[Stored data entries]
- Opening Delimiter -
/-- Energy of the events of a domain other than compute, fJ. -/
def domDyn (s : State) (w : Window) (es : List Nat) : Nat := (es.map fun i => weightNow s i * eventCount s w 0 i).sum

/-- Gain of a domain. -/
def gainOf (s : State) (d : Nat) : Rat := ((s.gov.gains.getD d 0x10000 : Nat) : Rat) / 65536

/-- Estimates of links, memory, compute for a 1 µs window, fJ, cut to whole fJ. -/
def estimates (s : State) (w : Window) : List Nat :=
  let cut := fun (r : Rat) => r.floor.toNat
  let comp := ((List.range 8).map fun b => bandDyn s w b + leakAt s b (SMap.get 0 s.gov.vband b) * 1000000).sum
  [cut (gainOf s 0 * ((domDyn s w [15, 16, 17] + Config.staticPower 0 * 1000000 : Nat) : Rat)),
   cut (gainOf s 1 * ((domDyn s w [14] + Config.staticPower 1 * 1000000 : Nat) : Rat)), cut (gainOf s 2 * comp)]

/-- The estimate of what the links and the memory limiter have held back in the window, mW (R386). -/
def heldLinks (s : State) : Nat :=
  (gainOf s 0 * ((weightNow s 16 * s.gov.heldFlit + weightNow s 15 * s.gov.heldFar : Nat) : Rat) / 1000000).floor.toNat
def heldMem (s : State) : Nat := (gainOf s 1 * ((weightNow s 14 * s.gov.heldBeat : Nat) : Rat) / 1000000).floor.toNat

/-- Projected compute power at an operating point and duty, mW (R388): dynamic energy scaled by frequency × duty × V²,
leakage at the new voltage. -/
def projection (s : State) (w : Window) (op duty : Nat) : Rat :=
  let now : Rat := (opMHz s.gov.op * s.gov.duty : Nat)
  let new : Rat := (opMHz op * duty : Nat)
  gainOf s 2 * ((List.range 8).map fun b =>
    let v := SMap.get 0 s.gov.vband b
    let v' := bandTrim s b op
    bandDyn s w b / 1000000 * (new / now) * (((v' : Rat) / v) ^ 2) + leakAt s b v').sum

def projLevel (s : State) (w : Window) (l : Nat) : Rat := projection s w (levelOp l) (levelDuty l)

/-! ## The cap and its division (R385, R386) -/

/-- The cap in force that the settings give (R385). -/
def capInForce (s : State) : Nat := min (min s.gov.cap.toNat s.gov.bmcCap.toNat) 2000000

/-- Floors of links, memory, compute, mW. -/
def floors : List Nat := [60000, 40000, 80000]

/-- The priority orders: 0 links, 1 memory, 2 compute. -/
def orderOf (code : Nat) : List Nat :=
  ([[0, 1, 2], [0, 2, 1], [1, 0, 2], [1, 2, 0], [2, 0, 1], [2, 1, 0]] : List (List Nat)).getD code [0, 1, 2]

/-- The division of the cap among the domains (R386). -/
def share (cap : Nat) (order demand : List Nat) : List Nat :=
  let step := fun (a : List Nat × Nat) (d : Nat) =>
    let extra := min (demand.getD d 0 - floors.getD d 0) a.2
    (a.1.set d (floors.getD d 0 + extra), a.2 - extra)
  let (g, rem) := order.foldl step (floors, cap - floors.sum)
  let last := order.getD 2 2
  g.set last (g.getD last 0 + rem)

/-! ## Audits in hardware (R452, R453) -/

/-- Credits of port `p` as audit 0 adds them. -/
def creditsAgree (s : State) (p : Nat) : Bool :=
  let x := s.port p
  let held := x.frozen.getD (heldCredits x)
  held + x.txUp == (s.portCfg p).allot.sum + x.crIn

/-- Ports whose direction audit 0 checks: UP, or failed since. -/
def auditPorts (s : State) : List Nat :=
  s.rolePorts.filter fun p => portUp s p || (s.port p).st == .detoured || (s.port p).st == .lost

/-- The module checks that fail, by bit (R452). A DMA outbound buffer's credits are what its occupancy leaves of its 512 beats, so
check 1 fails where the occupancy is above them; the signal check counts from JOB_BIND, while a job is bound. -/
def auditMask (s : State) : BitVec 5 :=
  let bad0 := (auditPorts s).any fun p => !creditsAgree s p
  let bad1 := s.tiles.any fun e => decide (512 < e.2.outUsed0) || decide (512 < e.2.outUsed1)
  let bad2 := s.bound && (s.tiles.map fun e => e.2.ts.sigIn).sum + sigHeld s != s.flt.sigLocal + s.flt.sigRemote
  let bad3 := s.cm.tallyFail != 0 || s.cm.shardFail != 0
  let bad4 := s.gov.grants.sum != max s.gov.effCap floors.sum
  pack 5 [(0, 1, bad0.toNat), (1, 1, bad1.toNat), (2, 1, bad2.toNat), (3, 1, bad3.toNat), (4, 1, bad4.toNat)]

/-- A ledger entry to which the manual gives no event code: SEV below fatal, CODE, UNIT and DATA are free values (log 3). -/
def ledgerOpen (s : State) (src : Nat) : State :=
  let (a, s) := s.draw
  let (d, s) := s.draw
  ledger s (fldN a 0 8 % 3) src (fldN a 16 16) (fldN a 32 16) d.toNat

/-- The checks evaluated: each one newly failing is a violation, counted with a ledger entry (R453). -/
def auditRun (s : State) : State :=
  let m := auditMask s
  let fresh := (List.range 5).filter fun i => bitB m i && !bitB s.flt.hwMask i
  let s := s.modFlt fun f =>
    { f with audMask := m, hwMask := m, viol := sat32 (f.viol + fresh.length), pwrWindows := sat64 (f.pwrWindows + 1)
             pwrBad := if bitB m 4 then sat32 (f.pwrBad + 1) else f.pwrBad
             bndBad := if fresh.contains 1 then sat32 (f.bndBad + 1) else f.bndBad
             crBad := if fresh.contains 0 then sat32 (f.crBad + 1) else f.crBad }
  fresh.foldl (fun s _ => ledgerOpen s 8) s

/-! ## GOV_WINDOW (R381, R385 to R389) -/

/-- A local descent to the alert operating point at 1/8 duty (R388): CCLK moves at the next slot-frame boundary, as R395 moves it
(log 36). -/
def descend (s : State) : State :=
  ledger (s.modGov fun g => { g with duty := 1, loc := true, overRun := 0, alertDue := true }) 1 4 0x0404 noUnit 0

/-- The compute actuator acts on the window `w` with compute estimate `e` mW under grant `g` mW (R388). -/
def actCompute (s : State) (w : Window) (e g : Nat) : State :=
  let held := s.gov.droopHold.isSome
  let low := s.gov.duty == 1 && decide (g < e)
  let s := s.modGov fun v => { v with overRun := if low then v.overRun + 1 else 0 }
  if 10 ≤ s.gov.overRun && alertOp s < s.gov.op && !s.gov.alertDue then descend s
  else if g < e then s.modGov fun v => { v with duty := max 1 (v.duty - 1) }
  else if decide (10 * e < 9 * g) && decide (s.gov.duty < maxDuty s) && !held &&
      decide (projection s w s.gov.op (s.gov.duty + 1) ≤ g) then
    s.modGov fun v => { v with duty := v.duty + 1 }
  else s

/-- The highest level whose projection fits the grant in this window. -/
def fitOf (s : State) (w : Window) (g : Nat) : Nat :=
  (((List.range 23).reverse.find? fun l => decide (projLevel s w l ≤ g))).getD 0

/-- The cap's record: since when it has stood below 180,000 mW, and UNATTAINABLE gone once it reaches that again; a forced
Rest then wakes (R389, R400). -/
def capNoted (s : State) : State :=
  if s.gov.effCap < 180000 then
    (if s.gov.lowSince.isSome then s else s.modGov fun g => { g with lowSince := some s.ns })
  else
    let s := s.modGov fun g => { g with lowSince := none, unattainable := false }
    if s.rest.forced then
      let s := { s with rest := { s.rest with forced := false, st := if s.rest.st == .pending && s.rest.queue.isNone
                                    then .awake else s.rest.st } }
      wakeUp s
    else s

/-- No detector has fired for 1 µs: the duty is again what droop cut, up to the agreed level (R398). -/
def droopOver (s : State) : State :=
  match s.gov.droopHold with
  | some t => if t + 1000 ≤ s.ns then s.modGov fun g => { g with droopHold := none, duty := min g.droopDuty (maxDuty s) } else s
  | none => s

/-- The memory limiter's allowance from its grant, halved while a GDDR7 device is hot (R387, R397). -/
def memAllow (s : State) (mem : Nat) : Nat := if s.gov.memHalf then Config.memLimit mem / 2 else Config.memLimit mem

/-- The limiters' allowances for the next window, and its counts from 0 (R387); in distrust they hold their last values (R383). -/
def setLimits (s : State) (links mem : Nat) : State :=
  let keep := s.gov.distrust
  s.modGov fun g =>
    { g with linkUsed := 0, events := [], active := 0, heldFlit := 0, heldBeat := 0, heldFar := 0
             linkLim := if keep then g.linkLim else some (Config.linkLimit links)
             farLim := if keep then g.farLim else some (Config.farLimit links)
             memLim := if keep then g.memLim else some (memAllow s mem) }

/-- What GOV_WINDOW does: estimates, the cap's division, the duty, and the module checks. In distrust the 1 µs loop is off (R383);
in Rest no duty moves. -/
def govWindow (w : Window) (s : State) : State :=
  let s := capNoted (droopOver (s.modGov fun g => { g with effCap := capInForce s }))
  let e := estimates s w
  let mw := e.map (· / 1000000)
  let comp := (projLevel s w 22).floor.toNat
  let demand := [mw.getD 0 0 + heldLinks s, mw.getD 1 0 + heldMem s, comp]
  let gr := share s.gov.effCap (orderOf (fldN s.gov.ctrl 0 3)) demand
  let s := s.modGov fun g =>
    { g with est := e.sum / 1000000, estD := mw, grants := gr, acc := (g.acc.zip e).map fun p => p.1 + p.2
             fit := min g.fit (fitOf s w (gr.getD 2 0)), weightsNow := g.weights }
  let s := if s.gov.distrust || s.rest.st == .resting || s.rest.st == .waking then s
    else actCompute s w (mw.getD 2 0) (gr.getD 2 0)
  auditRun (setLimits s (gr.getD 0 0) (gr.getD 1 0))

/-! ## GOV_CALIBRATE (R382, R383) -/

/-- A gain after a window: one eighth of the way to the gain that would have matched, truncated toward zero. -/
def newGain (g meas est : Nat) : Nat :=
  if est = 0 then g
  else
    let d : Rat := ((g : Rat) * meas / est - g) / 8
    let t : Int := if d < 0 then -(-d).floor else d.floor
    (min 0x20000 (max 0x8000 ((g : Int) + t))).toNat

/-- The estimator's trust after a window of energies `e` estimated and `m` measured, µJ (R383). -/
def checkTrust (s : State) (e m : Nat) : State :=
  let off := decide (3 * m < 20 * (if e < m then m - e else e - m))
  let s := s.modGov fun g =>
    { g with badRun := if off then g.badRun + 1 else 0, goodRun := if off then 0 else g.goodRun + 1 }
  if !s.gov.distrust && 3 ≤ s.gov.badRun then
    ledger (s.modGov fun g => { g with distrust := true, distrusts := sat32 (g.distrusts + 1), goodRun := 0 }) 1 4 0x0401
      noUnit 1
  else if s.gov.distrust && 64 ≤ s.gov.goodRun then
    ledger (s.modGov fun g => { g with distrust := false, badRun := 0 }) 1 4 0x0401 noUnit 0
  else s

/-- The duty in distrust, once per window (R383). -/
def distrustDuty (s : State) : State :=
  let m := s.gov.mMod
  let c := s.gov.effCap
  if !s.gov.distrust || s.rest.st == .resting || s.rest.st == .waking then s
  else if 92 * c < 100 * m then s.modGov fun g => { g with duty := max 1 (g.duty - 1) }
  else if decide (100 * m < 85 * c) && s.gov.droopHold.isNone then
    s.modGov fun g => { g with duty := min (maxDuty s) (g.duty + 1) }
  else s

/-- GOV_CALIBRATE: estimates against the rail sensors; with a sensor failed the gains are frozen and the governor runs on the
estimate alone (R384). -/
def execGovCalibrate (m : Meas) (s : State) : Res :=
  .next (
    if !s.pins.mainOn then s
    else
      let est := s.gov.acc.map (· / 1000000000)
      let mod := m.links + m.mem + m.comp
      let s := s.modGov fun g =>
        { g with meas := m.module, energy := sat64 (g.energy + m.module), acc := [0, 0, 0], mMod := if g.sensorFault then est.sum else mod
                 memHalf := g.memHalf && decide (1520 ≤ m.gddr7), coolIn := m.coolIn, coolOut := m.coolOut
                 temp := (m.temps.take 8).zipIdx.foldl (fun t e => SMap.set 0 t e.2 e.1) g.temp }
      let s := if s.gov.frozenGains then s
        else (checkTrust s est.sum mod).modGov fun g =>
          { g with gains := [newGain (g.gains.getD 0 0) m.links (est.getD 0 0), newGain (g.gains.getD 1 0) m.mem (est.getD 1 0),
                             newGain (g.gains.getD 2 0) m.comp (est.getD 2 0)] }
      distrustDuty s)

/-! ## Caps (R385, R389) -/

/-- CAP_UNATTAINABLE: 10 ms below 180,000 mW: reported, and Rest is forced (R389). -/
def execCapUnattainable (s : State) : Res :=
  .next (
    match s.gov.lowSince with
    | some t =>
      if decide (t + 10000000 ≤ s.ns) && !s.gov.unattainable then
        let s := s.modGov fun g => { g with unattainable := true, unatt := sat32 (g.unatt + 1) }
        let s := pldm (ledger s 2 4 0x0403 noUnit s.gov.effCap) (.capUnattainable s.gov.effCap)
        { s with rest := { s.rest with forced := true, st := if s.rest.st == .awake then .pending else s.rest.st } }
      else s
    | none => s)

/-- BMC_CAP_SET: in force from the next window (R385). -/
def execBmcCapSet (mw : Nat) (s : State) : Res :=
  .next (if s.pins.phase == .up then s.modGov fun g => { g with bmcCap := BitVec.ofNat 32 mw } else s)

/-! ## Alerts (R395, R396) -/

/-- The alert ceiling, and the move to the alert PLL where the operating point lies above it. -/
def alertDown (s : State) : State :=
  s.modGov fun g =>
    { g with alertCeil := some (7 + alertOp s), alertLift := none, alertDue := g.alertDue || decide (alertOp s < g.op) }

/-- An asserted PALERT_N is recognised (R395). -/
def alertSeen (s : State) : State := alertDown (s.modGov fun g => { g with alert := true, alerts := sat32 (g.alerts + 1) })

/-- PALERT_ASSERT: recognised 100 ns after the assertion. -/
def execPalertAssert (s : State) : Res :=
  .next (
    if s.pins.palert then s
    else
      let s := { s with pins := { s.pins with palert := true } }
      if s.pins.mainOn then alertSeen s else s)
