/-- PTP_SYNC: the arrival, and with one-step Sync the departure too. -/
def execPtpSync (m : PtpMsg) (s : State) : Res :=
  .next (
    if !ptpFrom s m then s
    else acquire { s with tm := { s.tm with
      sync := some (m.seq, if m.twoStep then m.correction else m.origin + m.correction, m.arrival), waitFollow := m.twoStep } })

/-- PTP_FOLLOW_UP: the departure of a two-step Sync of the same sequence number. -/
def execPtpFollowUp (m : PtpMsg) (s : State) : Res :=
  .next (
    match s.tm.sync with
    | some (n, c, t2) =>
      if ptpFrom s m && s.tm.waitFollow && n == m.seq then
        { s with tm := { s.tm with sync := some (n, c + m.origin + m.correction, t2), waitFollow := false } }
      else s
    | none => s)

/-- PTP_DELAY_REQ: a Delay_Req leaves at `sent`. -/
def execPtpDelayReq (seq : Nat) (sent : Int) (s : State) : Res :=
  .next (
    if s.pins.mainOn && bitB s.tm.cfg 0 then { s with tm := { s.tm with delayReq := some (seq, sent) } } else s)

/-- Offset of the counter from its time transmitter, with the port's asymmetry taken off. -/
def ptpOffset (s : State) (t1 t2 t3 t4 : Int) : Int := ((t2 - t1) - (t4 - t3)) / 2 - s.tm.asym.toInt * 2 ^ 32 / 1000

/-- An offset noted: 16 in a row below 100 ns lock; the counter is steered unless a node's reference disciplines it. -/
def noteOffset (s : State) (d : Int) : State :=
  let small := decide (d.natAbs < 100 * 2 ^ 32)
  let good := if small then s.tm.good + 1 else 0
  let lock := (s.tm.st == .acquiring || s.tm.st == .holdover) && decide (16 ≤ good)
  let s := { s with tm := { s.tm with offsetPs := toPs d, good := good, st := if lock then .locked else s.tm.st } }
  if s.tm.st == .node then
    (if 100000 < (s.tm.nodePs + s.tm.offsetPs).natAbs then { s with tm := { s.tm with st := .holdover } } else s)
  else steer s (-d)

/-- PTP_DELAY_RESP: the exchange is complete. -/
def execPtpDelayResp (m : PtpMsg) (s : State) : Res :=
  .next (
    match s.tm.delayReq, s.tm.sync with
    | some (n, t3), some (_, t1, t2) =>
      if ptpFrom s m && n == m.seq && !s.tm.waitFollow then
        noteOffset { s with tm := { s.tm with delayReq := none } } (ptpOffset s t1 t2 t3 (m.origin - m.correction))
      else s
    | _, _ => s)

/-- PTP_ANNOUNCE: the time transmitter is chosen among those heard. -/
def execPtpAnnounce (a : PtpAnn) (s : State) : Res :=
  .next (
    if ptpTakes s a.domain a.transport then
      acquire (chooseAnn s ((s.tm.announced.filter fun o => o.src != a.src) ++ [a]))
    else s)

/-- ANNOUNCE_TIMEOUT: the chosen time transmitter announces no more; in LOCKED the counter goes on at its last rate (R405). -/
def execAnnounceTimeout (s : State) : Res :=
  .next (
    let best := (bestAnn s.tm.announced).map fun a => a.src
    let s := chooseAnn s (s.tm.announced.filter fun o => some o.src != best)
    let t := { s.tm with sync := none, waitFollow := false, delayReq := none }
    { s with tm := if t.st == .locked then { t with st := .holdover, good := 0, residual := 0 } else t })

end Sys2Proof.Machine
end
- Closing Delimiter -
Nothing but the lines from the beginning of the records through the line with "a domain. -/" should appear, each printed exactly.

/-- Energy of the events of a domain other than compute, fJ. -/
def domDyn (s : State) (w : Window) (es : List Nat) : Nat := (es.map fun i => weightNow s i * eventCount s w 0 i).sum

/-- Gain of a domain. -/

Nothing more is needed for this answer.